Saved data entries
.....
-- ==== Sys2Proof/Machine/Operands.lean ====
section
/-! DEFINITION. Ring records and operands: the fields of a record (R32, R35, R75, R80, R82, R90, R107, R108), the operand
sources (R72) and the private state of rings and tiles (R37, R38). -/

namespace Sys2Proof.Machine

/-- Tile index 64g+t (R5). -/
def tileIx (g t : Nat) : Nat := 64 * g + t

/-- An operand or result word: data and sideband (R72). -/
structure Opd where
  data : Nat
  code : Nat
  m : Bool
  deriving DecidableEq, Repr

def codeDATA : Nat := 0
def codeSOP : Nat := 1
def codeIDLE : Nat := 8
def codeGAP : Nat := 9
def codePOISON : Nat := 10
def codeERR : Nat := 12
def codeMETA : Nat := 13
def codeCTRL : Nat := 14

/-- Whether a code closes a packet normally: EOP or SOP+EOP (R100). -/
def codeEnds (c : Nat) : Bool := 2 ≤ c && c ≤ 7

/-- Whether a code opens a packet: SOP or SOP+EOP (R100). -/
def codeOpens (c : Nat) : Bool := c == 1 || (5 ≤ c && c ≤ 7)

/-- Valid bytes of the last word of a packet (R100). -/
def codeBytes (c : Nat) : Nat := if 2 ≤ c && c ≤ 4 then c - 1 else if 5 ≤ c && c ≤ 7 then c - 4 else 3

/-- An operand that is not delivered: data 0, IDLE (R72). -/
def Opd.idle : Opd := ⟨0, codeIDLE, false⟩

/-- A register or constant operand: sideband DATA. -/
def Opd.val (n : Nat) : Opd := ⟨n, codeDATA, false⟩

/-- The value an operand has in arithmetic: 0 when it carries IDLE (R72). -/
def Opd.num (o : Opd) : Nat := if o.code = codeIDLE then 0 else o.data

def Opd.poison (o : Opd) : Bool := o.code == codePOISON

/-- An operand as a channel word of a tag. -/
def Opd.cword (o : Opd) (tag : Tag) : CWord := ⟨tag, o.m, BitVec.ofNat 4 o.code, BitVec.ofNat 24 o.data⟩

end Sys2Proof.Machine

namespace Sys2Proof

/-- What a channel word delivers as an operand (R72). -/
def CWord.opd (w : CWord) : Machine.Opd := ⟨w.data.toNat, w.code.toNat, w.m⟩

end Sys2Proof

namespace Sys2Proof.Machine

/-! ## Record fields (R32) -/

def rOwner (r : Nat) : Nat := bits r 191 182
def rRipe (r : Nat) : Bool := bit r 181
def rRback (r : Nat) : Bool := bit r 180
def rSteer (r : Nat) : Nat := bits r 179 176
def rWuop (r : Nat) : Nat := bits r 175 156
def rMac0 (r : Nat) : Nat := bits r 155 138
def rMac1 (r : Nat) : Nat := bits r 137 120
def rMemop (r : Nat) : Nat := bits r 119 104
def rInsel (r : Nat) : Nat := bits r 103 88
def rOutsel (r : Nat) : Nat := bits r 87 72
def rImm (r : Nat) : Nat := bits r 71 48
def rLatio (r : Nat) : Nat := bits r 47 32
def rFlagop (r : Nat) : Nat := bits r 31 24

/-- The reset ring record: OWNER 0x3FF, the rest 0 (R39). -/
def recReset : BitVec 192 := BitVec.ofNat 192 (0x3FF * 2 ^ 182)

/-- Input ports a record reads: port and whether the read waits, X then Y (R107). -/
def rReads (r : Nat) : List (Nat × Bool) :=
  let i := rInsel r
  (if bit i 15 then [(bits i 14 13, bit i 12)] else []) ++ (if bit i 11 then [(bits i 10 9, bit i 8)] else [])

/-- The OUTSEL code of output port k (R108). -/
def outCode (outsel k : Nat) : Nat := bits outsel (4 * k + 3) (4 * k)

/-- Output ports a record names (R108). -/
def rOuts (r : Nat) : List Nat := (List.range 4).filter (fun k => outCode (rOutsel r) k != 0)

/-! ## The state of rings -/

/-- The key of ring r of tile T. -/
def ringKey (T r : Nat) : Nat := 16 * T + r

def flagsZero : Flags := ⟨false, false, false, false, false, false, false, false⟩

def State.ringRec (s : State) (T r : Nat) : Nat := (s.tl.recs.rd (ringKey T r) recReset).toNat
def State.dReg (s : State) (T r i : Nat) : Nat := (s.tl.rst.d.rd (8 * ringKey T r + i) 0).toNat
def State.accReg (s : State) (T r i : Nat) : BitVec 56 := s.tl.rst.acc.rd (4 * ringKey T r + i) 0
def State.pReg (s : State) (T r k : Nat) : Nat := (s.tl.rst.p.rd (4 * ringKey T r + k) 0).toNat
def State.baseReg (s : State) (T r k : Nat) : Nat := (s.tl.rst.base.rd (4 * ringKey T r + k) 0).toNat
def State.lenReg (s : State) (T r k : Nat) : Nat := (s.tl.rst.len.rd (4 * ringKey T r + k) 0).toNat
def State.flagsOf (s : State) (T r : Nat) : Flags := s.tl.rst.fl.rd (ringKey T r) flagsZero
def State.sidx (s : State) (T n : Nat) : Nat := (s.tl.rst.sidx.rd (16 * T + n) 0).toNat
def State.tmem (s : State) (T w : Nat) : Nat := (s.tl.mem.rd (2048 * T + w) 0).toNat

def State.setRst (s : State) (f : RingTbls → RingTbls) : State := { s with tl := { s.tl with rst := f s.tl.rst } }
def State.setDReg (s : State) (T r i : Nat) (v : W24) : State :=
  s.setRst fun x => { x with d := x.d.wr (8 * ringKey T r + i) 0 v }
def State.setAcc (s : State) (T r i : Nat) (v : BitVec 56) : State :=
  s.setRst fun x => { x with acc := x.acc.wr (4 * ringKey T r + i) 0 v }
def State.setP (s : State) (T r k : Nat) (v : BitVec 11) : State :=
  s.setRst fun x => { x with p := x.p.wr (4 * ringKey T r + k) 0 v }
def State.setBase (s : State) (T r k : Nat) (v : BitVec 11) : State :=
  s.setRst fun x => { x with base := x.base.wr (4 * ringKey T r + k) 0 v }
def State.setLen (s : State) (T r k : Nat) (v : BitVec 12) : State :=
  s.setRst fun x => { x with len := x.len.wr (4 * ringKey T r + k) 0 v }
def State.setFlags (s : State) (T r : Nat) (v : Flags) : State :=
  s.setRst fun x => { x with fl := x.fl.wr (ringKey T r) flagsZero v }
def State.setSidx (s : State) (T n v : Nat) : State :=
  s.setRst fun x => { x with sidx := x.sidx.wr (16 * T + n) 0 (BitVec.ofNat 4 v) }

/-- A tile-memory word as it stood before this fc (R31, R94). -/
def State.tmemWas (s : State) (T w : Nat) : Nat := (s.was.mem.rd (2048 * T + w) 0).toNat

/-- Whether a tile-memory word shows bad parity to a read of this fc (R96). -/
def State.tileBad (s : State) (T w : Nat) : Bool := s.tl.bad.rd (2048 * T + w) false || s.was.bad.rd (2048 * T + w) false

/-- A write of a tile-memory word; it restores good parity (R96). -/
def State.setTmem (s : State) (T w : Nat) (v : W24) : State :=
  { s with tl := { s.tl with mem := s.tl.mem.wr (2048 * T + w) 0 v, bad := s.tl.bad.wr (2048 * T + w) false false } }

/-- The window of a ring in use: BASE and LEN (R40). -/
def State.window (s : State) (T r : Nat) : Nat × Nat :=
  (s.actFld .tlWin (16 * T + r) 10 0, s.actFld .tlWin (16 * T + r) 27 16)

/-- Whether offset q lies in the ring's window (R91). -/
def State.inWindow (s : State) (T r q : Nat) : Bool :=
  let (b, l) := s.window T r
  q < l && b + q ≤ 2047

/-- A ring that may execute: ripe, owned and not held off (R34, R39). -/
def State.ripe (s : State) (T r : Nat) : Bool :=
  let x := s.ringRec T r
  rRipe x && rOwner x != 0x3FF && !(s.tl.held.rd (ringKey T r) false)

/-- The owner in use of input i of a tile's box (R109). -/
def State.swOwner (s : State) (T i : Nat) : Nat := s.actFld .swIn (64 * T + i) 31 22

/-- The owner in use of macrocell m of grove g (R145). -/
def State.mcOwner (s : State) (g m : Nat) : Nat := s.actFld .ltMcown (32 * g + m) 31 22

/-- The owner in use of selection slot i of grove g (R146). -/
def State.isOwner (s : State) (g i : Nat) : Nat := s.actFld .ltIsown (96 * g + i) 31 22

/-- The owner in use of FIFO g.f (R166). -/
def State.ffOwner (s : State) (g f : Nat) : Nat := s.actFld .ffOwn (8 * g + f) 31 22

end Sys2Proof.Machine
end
.....
- [What to produce]
All that belongs in the answer is an exact copy of the lines from the start of the records above through the line with "def Opd.val (n".

- [Answer section]
-- ==== Sys2Proof/Machine/Operands.lean ====
section
/-! DEFINITION. Ring records and operands: the fields of a record (R32, R35, R75, R80, R82, R90, R107, R108), the operand
sources (R72) and the private state of rings and tiles (R37, R38). -/

namespace Sys2Proof.Machine

/-- Tile index 64g+t (R5). -/
def tileIx (g t : Nat) : Nat := 64 * g + t

/-- An operand or result word: data and sideband (R72). -/
structure Opd where
  data : Nat
  code : Nat
  m : Bool
  deriving DecidableEq, Repr

def codeDATA : Nat := 0
def codeSOP : Nat := 1
def codeIDLE : Nat := 8
def codeGAP : Nat := 9
def codePOISON : Nat := 10
def codeERR : Nat := 12
def codeMETA : Nat := 13
def codeCTRL : Nat := 14

/-- Whether a code closes a packet normally: EOP or SOP+EOP (R100). -/
def codeEnds (c : Nat) : Bool := 2 ≤ c && c ≤ 7

/-- Whether a code opens a packet: SOP or SOP+EOP (R100). -/
def codeOpens (c : Nat) : Bool := c == 1 || (5 ≤ c && c ≤ 7)

/-- Valid bytes of the last word of a packet (R100). -/
def codeBytes (c : Nat) : Nat := if 2 ≤ c && c ≤ 4 then c - 1 else if 5 ≤ c && c ≤ 7 then c - 4 else 3

/-- An operand that is not delivered: data 0, IDLE (R72). -/
def Opd.idle : Opd := ⟨0, codeIDLE, false⟩

/-- A register or constant operand: sideband DATA. -/
def Opd.val (n : Nat) : Opd := ⟨n, codeDATA, false⟩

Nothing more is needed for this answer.